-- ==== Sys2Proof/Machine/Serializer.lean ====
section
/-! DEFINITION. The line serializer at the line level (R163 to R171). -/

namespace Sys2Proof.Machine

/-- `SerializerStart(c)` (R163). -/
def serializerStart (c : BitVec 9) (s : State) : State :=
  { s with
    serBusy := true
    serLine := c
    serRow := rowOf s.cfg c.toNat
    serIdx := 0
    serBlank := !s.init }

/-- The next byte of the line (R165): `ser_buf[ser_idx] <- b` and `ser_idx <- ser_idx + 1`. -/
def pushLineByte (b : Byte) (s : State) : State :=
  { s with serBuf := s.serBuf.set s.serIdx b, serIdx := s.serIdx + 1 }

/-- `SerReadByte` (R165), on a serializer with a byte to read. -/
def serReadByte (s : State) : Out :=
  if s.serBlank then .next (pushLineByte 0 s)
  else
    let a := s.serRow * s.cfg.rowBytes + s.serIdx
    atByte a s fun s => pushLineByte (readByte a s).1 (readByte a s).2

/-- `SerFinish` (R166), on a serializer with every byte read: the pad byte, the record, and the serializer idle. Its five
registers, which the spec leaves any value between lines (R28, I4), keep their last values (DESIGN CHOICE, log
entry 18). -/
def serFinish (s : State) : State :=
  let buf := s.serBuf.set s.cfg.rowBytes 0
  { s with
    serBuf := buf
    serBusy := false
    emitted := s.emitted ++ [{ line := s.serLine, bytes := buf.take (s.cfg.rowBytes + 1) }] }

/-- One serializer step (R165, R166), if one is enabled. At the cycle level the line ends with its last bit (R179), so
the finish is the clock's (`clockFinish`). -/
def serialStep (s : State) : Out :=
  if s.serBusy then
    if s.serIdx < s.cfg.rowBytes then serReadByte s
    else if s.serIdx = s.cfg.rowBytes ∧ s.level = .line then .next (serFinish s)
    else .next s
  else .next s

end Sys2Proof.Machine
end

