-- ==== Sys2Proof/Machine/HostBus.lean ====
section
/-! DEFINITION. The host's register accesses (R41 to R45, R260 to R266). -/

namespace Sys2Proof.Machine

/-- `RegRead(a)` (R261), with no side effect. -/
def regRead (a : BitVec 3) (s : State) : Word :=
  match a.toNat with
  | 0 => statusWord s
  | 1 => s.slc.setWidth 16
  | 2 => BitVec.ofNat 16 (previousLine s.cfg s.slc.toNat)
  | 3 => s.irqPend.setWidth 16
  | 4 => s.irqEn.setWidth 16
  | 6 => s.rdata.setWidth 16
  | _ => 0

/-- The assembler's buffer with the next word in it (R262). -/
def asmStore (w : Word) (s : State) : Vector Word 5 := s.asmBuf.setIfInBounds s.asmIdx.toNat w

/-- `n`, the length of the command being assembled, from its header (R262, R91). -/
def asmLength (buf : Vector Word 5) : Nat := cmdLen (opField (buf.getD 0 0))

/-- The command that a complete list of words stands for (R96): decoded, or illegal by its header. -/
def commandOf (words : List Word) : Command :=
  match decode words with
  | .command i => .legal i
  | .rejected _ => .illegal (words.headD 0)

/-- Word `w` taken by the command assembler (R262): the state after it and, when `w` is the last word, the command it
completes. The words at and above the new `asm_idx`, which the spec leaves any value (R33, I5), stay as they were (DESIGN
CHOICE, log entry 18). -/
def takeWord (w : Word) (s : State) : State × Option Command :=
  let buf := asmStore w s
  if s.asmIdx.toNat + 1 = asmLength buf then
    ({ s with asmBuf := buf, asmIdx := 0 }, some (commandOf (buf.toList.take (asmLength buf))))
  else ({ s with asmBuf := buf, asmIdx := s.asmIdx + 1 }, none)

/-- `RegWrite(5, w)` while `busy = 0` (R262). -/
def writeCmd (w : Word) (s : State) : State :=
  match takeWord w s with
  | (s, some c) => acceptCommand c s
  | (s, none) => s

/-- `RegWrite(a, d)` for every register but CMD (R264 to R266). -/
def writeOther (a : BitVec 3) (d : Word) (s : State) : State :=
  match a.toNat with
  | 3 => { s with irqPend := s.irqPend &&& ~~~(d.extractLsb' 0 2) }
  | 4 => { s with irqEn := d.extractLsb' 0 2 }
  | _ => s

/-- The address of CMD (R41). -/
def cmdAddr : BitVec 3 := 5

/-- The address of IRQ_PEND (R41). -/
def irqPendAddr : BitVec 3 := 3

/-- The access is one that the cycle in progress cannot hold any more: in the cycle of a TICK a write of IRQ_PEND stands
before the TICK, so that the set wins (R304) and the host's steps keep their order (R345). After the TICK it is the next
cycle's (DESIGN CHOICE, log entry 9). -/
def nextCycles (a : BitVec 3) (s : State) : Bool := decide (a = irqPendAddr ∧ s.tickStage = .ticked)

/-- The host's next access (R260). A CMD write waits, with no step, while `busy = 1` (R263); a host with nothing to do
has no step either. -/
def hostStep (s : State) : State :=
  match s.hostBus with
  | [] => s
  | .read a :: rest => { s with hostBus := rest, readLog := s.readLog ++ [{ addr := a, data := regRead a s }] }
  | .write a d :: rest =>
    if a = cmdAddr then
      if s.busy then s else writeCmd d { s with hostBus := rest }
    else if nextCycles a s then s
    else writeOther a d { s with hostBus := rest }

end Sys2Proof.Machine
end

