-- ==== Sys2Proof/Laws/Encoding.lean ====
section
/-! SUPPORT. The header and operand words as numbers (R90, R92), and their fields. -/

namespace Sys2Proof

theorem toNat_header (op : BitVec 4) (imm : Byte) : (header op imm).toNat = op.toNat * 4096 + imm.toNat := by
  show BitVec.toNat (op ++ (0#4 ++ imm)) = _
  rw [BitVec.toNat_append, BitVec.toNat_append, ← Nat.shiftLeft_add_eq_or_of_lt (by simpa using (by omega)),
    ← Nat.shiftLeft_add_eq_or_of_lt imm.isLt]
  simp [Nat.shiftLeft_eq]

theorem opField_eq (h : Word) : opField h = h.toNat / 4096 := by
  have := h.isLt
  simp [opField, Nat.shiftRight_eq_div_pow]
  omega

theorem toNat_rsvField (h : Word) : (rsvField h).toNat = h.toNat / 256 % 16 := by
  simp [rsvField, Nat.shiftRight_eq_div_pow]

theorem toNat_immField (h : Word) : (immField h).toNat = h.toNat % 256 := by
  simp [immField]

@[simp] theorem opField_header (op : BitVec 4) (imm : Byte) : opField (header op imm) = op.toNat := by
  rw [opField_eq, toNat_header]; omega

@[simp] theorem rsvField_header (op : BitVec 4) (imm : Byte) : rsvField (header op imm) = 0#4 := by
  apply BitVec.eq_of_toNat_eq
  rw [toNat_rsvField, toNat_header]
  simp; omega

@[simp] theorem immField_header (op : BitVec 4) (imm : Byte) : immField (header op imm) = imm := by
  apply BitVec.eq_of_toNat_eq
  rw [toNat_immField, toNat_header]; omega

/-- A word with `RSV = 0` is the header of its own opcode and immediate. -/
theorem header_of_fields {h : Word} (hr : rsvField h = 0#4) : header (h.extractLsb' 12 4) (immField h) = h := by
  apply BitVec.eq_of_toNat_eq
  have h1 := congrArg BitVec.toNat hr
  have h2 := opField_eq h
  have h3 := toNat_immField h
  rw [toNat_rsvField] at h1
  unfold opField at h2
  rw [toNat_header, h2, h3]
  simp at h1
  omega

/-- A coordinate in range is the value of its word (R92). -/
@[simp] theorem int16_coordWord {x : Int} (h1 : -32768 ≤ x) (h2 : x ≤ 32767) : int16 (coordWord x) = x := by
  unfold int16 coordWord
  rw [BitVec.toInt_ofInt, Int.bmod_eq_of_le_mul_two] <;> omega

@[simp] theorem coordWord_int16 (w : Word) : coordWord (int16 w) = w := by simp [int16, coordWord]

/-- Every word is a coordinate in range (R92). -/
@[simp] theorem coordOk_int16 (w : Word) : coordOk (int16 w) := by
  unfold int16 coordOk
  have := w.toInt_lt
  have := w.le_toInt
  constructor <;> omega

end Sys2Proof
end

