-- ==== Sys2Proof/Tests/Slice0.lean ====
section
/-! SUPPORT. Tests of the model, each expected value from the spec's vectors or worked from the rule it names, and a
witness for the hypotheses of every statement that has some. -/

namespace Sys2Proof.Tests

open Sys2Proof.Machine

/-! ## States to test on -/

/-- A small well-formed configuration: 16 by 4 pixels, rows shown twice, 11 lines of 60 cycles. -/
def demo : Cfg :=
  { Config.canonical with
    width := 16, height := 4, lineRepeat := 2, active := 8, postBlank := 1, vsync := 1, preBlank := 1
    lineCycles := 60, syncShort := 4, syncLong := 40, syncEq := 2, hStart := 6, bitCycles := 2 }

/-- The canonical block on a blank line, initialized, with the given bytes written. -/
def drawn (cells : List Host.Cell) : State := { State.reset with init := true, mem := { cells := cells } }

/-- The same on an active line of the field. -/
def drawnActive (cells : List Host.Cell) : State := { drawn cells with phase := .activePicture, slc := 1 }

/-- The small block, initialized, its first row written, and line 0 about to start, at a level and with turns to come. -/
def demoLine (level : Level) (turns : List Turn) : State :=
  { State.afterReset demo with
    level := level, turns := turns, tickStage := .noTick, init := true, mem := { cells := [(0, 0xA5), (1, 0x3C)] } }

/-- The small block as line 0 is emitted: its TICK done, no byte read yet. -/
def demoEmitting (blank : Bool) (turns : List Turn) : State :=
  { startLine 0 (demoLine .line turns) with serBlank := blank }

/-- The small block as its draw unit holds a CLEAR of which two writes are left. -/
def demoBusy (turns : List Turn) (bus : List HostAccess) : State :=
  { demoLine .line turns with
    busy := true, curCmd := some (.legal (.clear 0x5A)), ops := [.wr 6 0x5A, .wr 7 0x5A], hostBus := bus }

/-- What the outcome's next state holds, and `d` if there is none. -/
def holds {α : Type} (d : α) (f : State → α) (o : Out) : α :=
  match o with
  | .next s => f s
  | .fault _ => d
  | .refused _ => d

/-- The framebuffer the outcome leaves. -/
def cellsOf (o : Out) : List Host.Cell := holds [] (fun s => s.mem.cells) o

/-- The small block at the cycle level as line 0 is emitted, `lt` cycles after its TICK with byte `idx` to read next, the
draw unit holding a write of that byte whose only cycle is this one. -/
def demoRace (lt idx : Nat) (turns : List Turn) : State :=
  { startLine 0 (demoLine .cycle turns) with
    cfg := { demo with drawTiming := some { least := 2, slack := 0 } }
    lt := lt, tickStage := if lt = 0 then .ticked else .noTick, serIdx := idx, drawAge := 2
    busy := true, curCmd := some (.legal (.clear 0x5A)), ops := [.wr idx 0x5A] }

YOUR INSTRUCTIONS:
Give an exact copy of the lines above from the line with "(coordWord x) = x := by" up to and including the line with "width := 16, height", and leave everything else out.

EXERCISE SOLUTION:
@[simp] theorem int16_coordWord {x : Int} (h1 : -32768 ≤ x) (h2 : x ≤ 32767) : int16 (coordWord x) = x := by
  unfold int16 coordWord
  rw [BitVec.toInt_ofInt, Int.bmod_eq_of_le_mul_two] <;> omega

@[simp] theorem coordWord_int16 (w : Word) : coordWord (int16 w) = w := by simp [int16, coordWord]

/-- Every word is a coordinate in range (R92). -/
@[simp] theorem coordOk_int16 (w : Word) : coordOk (int16 w) := by
  unfold int16 coordOk
  have := w.toInt_lt
  have := w.le_toInt
  constructor <;> omega

end Sys2Proof
end

-- ==== Sys2Proof/Tests/Slice0.lean ====
section
/-! SUPPORT. Tests of the model, each expected value from the spec's vectors or worked from the rule it names, and a
witness for the hypotheses of every statement that has some. -/

namespace Sys2Proof.Tests

open Sys2Proof.Machine

/-! ## States to test on -/

/-- A small well-formed configuration: 16 by 4 pixels, rows shown twice, 11 lines of 60 cycles. -/
def demo : Cfg :=
  { Config.canonical with
    width := 16, height := 4, lineRepeat := 2, active := 8, postBlank := 1, vsync := 1, preBlank := 1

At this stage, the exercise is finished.